Due to the limitation of the storage space of the blocks and the low efficiency of data transfer between blocks, the blockchain cannot store the large-size data from the EMR [25, 26]. Esposito et al. also pointed out that although the blockchain contributed much to protecting patients’ privacy, data manipulation and sharing inevitably suffered from the low-efficiency puzzle [27]. In recent years, some cloud-based healthcare systems are established to meet the demand for data aggregation. However, the privacy of data in cloud-based frameworks is still under threat [28]. Therefore, many scholars proposed hybrid schemes of blockchain and cloud storage to implement secure and efficient data sharing [29]. In practice, the abstracts of EHRs are published on the blockchain, and the full content of EHRs is encrypted and stored in cloud storage. The indexes of EHRs are embedded in the abstracts. To prevent EHRs from being tampered with, the hash values of EHRs are also stored in the abstracts. For example, Liu et al. proposed a privacy-preserving data sharing scheme (BPDS) based on blockchain technology. In their scheme, medical data are encrypted and stored in the cloud, and the index value of the data in the cloud is written to the blockchain. Visitors can share the data by obtaining the index value and the key. However, in the scheme, visitors are not tracked, and EHRs are not validated whether they are tempered with [30]. Aiming at security and privacy problems in sharing personal medical records, Mei combined blockchain technology and cloud storage technology to design a distributed scheme of security, storage, and sharing of personal medical records. In this scheme, medical records are owned by patients, and data access rights are also owned by patients. Patients can share their medical records with hospitals and medical research institutions. It also has the function to revoke the authority in time to effectively realize the safe storage and effective use of personal medical records [31].

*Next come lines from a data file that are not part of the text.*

-- ==== Sys2Proof/WellFormed.lean ====
section
/-! DEFINITION. Which instruction terms an encoding can hold.

Registers, Size codes and conditions are legal by their types (R20, R86, R89, R105). What is left to check is that the
raw value of an immediate is a value of its own bytes (30_encoding.md R87, R88). -/

namespace Sys2Proof

/-- The raw value of the immediate is a value of `2^B` bytes (30_encoding.md R88). -/
def Imm.fits (imm : Imm) : Bool :=
  decide (imm.value.toNat < 2 ^ (8 * imm.size.bytes))

/-- The immediate of an instruction, in the modes that have one (30_encoding.md R83, R88). -/
def Instr.imm? : Instr → Option Imm
  | .andRegReg _ _ => none
  | .andRegImm _ imm => some imm
  | .andRegInd _ _ _ => none
  | .andRegDir _ _ imm => some imm
  | .andRegIndIdx _ _ _ _ => none
  | .andRegDirIdx _ _ _ imm => some imm
  | .orRegReg _ _ => none
  | .orRegImm _ imm => some imm
  | .orRegInd _ _ _ => none
  | .orRegDir _ _ imm => some imm
  | .orRegIndIdx _ _ _ _ => none
  | .orRegDirIdx _ _ _ imm => some imm
  | .xorRegReg _ _ => none
  | .xorRegImm _ imm => some imm
  | .xorRegInd _ _ _ => none
  | .xorRegDir _ _ imm => some imm
  | .xorRegIndIdx _ _ _ _ => none
  | .xorRegDirIdx _ _ _ imm => some imm
  | .addRegReg _ _ => none
  | .addRegImm _ imm => some imm
  | .addRegInd _ _ _ => none
  | .addRegDir _ _ imm => some imm
  | .addRegIndIdx _ _ _ _ => none
  | .addRegDirIdx _ _ _ imm => some imm
  | .subRegReg _ _ => none
  | .subRegImm _ imm => some imm
  | .subRegInd _ _ _ => none
  | .subRegDir _ _ imm => some imm
  | .subRegIndIdx _ _ _ _ => none
  | .subRegDirIdx _ _ _ imm => some imm
  | .mulRegReg _ _ => none
  | .mulRegImm _ imm => some imm
  | .mulRegInd _ _ _ => none
  | .mulRegDir _ _ imm => some imm
  | .mulRegIndIdx _ _ _ _ => none
  | .mulRegDirIdx _ _ _ imm => some imm
  | .divRegReg _ _ => none
  | .divRegImm _ imm => some imm
  | .divRegInd _ _ _ => none
  | .divRegDir _ _ imm => some imm
  | .divRegIndIdx _ _ _ _ => none
  | .divRegDirIdx _ _ _ imm => some imm
  | .lduRegReg _ _ => none
  | .lduRegImm _ imm => some imm
  | .lduRegInd _ _ _ => none
  | .lduRegDir _ _ imm => some imm
  | .lduRegIndIdx _ _ _ _ => none
  | .lduRegDirIdx _ _ _ imm => some imm
  | .ldrRegReg _ _ => none
  | .ldrRegImm _ imm => some imm
  | .ldrRegInd _ _ _ => none
  | .ldrRegDir _ _ imm => some imm
  | .ldrRegIndIdx _ _ _ _ => none
  | .ldrRegDirIdx _ _ _ imm => some imm
  | .cmpRegReg _ _ => none
  | .cmpRegImm _ imm => some imm
  | .cmpRegInd _ _ _ => none
  | .cmpRegDir _ _ imm => some imm
  | .cmpRegIndIdx _ _ _ _ => none
  | .cmpRegDirIdx _ _ _ imm => some imm
  | .inRegReg _ _ _ => none
  | .inRegImm _ _ imm => some imm
  | .inRegInd _ _ _ => none
  | .inRegDir _ _ imm => some imm
  | .inRegIndIdx _ _ _ _ => none
  | .inRegDirIdx _ _ _ imm => some imm
  | .outRegReg _ _ _ => none
  | .outRegImm _ _ imm => some imm
  | .outRegInd _ _ _ => none
  | .outRegDir _ _ imm => some imm
  | .outRegIndIdx _ _ _ _ => none
  | .outRegDirIdx _ _ _ imm => some imm
  | .setRegReg _ _ _ => none
  | .setRegImm _ _ imm => some imm
  | .setRegInd _ _ _ => none
  | .setRegDir _ _ imm => some imm
  | .setRegIndIdx _ _ _ _ => none
  | .setRegDirIdx _ _ _ imm => some imm
  | .strRegInd _ _ _ => none
  | .strRegDir _ _ imm => some imm
  | .strRegIndIdx _ _ _ _ => none
  | .strRegDirIdx _ _ _ imm => some imm
  | .leaRegInd _ _ => none
  | .leaRegDir _ imm => some imm
  | .leaRegIndIdx _ _ _ _ => none
  | .leaRegDirIdx _ _ _ imm => some imm
  | .notReg _ => none
  | .negReg _ => none
  | .freeReg _ => none
  | .markReg _ => none
  | .popReg _ _ => none
  | .pushReg _ _ => none
  | .pushImm _ imm => some imm
  | .callReg _ => none
  | .callImm imm => some imm
  | .jneReg _ => none
  | .jneImm imm => some imm
  | .jeReg _ => none
  | .jeImm imm => some imm
  | .jgReg _ => none
  | .jgImm imm => some imm
  | .jgeReg _ => none
  | .jgeImm imm => some imm
  | .jlReg _ => none
  | .jlImm imm => some imm
  | .jleReg _ => none
  | .jleImm imm => some imm
  | .jnoReg _ => none
  | .jnoImm imm => some imm
  | .joReg _ => none
  | .joImm imm => some imm
  | .jmpReg _ => none
  | .jmpImm imm => some imm
  | .ret => none
  | .sys => none
  | .rti => none
  | .nop => none

/-- Well-formed: the immediate, where there is one, fits its bytes. -/
def Instr.wf (i : Instr) : Bool :=
  match i.imm? with
  | some imm => imm.fits
  | none => true

/-- `ilen`: the immediate's length in bytes, 0 where there is none (30_encoding.md R88). -/
def Instr.ilen (i : Instr) : Nat :=
  match i.imm? with
  | some imm => imm.size.bytes
  | none => 0

/-- The four privileged instructions: IN, OUT, SET and RTI (45_system.md R240, R255). -/
def Instr.privileged : Instr → Bool
  | .andRegReg _ _ => false
  | .andRegImm _ _ => false
  | .andRegInd _ _ _ => false
  | .andRegDir _ _ _ => false
  | .andRegIndIdx _ _ _ _ => false
  | .andRegDirIdx _ _ _ _ => false
  | .orRegReg _ _ => false
  | .orRegImm _ _ => false
  | .orRegInd _ _ _ => false
  | .orRegDir _ _ _ => false
  | .orRegIndIdx _ _ _ _ => false
  | .orRegDirIdx _ _ _ _ => false
  | .xorRegReg _ _ => false
  | .xorRegImm _ _ => false
  | .xorRegInd _ _ _ => false
  | .xorRegDir _ _ _ => false
  | .xorRegIndIdx _ _ _ _ => false
  | .xorRegDirIdx _ _ _ _ => false
  | .addRegReg _ _ => false
  | .addRegImm _ _ => false
  | .addRegInd _ _ _ => false
  | .addRegDir _ _ _ => false
  | .addRegIndIdx _ _ _ _ => false
  | .addRegDirIdx _ _ _ _ => false
  | .subRegReg _ _ => false
  | .subRegImm _ _ => false
  | .subRegInd _ _ _ => false
  | .subRegDir _ _ _ => false
  | .subRegIndIdx _ _ _ _ => false
  | .subRegDirIdx _ _ _ _ => false
  | .mulRegReg _ _ => false
  | .mulRegImm _ _ => false
  | .mulRegInd _ _ _ => false
  | .mulRegDir _ _ _ => false
  | .mulRegIndIdx _ _ _ _ => false
  | .mulRegDirIdx _ _ _ _ => false
  | .divRegReg _ _ => false
  | .divRegImm _ _ => false
  | .divRegInd _ _ _ => false
  | .divRegDir _ _ _ => false
  | .divRegIndIdx _ _ _ _ => false
  | .divRegDirIdx _ _ _ _ => false
  | .lduRegReg _ _ => false
  | .lduRegImm _ _ => false
  | .lduRegInd _ _ _ => false
  | .lduRegDir _ _ _ => false
  | .lduRegIndIdx _ _ _ _ => false
  | .lduRegDirIdx _ _ _ _ => false
  | .ldrRegReg _ _ => false
  | .ldrRegImm _ _ => false
  | .ldrRegInd _ _ _ => false
  | .ldrRegDir _ _ _ => false
  | .ldrRegIndIdx _ _ _ _ => false
  | .ldrRegDirIdx _ _ _ _ => false
  | .cmpRegReg _ _ => false
  | .cmpRegImm _ _ => false
  | .cmpRegInd _ _ _ => false
  | .cmpRegDir _ _ _ => false
  | .cmpRegIndIdx _ _ _ _ => false
  | .cmpRegDirIdx _ _ _ _ => false
  | .inRegReg _ _ _ => true
  | .inRegImm _ _ _ => true
  | .inRegInd _ _ _ => true
  | .inRegDir _ _ _ => true
  | .inRegIndIdx _ _ _ _ => true
  | .inRegDirIdx _ _ _ _ => true
  | .outRegReg _ _ _ => true
  | .outRegImm _ _ _ => true
  | .outRegInd _ _ _ => true
  | .outRegDir _ _ _ => true
  | .outRegIndIdx _ _ _ _ => true
  | .outRegDirIdx _ _ _ _ => true
  | .setRegReg _ _ _ => true
  | .setRegImm _ _ _ => true
  | .setRegInd _ _ _ => true
  | .setRegDir _ _ _ => true
  | .setRegIndIdx _ _ _ _ => true
  | .setRegDirIdx _ _ _ _ => true
  | .strRegInd _ _ _ => false
  | .strRegDir _ _ _ => false
  | .strRegIndIdx _ _ _ _ => false
  | .strRegDirIdx _ _ _ _ => false
  | .leaRegInd _ _ => false
  | .leaRegDir _ _ => false
  | .leaRegIndIdx _ _ _ _ => false
  | .leaRegDirIdx _ _ _ _ => false
  | .notReg _ => false
  | .negReg _ => false
  | .freeReg _ => false
  | .markReg _ => false
  | .popReg _ _ => false
  | .pushReg _ _ => false
  | .pushImm _ _ => false
  | .callReg _ => false
  | .callImm _ => false
  | .jneReg _ => false
  | .jneImm _ => false
  | .jeReg _ => false
  | .jeImm _ => false
  | .jgReg _ => false
  | .jgImm _ => false
  | .jgeReg _ => false
  | .jgeImm _ => false
  | .jlReg _ => false
  | .jlImm _ => false
  | .jleReg _ => false
  | .jleImm _ => false
  | .jnoReg _ => false
  | .jnoImm _ => false
  | .joReg _ => false
  | .joImm _ => false
  | .jmpReg _ => false
  | .jmpImm _ => false
  | .ret => false
  | .sys => false
  | .rti => true
  | .nop => false

end Sys2Proof
end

Although, in hybrid models, cloud storage solves the problem of blockchain data storage, some studies point out that the cloud-based storage of various medical institutions is in a centralized storage mode in which the data security itself is still threatened. At the same time, centralized access will also meet the low-efficiency problem of data transmission in the network. In most cases, the proposed hybrid data sharing model still lacks complete robustness and partially meets the high computation load and communication overheads [28]. In addition, most related studies did not concern about the existing/historical data sharing, interaction efficiency, user-friendliness, and integration with existing hospital information systems. In current healthcare settings, these issues should be seriously taken into account for the successful sharing of EHRs.

3. The EHRs Sharing Scheme Based on Blockchain and the Interplanetary File System

This paper proposed a new sharing scheme of EHRs based on blockchain and interplanetary file system (IPFS). The proposed scheme has the following features:(1)EHRs are encrypted and distributedly accessed through IPFS, which not only can protect data privacy but also can improve the efficiency of data access.(2)The blockchain saves abstracts of EHRs and access logs. Only authorized users can access medical data in the access control of smart contracts. Once the data are leaked, the authorized organization can trace the malicious entities.(3)With the hash-valued file address of EHR files provided by IPFS, the smart contract ensures the integrity and security of EHR files.(4)The finger vein technology optimizes data authorization, so the sharing of EHRs is guaranteed even if patients are incapacitated or the private keys of patients are forgotten or missed.

Figure 2 shows the framework of the proposed scheme.

In the proposed scheme, the access process of EHRs is divided into five steps as follows:(1)EHRs are generated by doctors or other medical technicians. EHRs refer to abstracts, original documents, and images that should be published to IEFS and BEAS. Since doctors may not have much time to upload medical data in daily work, it may result in delays in patient care. The proposed scheme provides a plug-in installed on doctor workstations to call BEAS.publish (EHR; see Algorithm 1) to upload new EHR data to BEAS and IEFS. Since the public keys of patients are saved in hospital information systems when patients are enrolled at hospitals and the private keys of doctors are read into the memory when they log into workstations, the plug-in can automatically work without interaction with patients and doctors.(2)When doctors want to visit EHRs outside the local hospital information systems, they send requests to BEAS, which forwards requests to patients immediately.(3)When patients get requests, they decrypt the abstracts of requested EHRs with their private keys and re-encrypt EHR file hash addresses with doctors’ public keys and return the encrypted addresses to doctors. Concurrently, patients send doctors’ IDs to IEFS for access control. To simplify the access process, the time window is usually set as the default value, 24 hours. In most cases, patients have been enrolled at hospitals, so they will deal with the requests in time. If patients are at home or somewhere, the response may be delayed for hours or days. However, the operation of patients is as simple as a click on “agree” button or hyperlink in the messages to their mailboxes or cell phones.(4)When doctors get encrypted addresses, they decrypt them with their private keys and send EHR file access requests to IEFS in the time window. Meanwhile, the visit logs are published to BEAS for auditing. We also strongly propose another plug-in to doctor workstations to run the operations in this step.(5)IEFS checks the doctors’ IDs, request time, and file addresses and then returns EHR files to doctors.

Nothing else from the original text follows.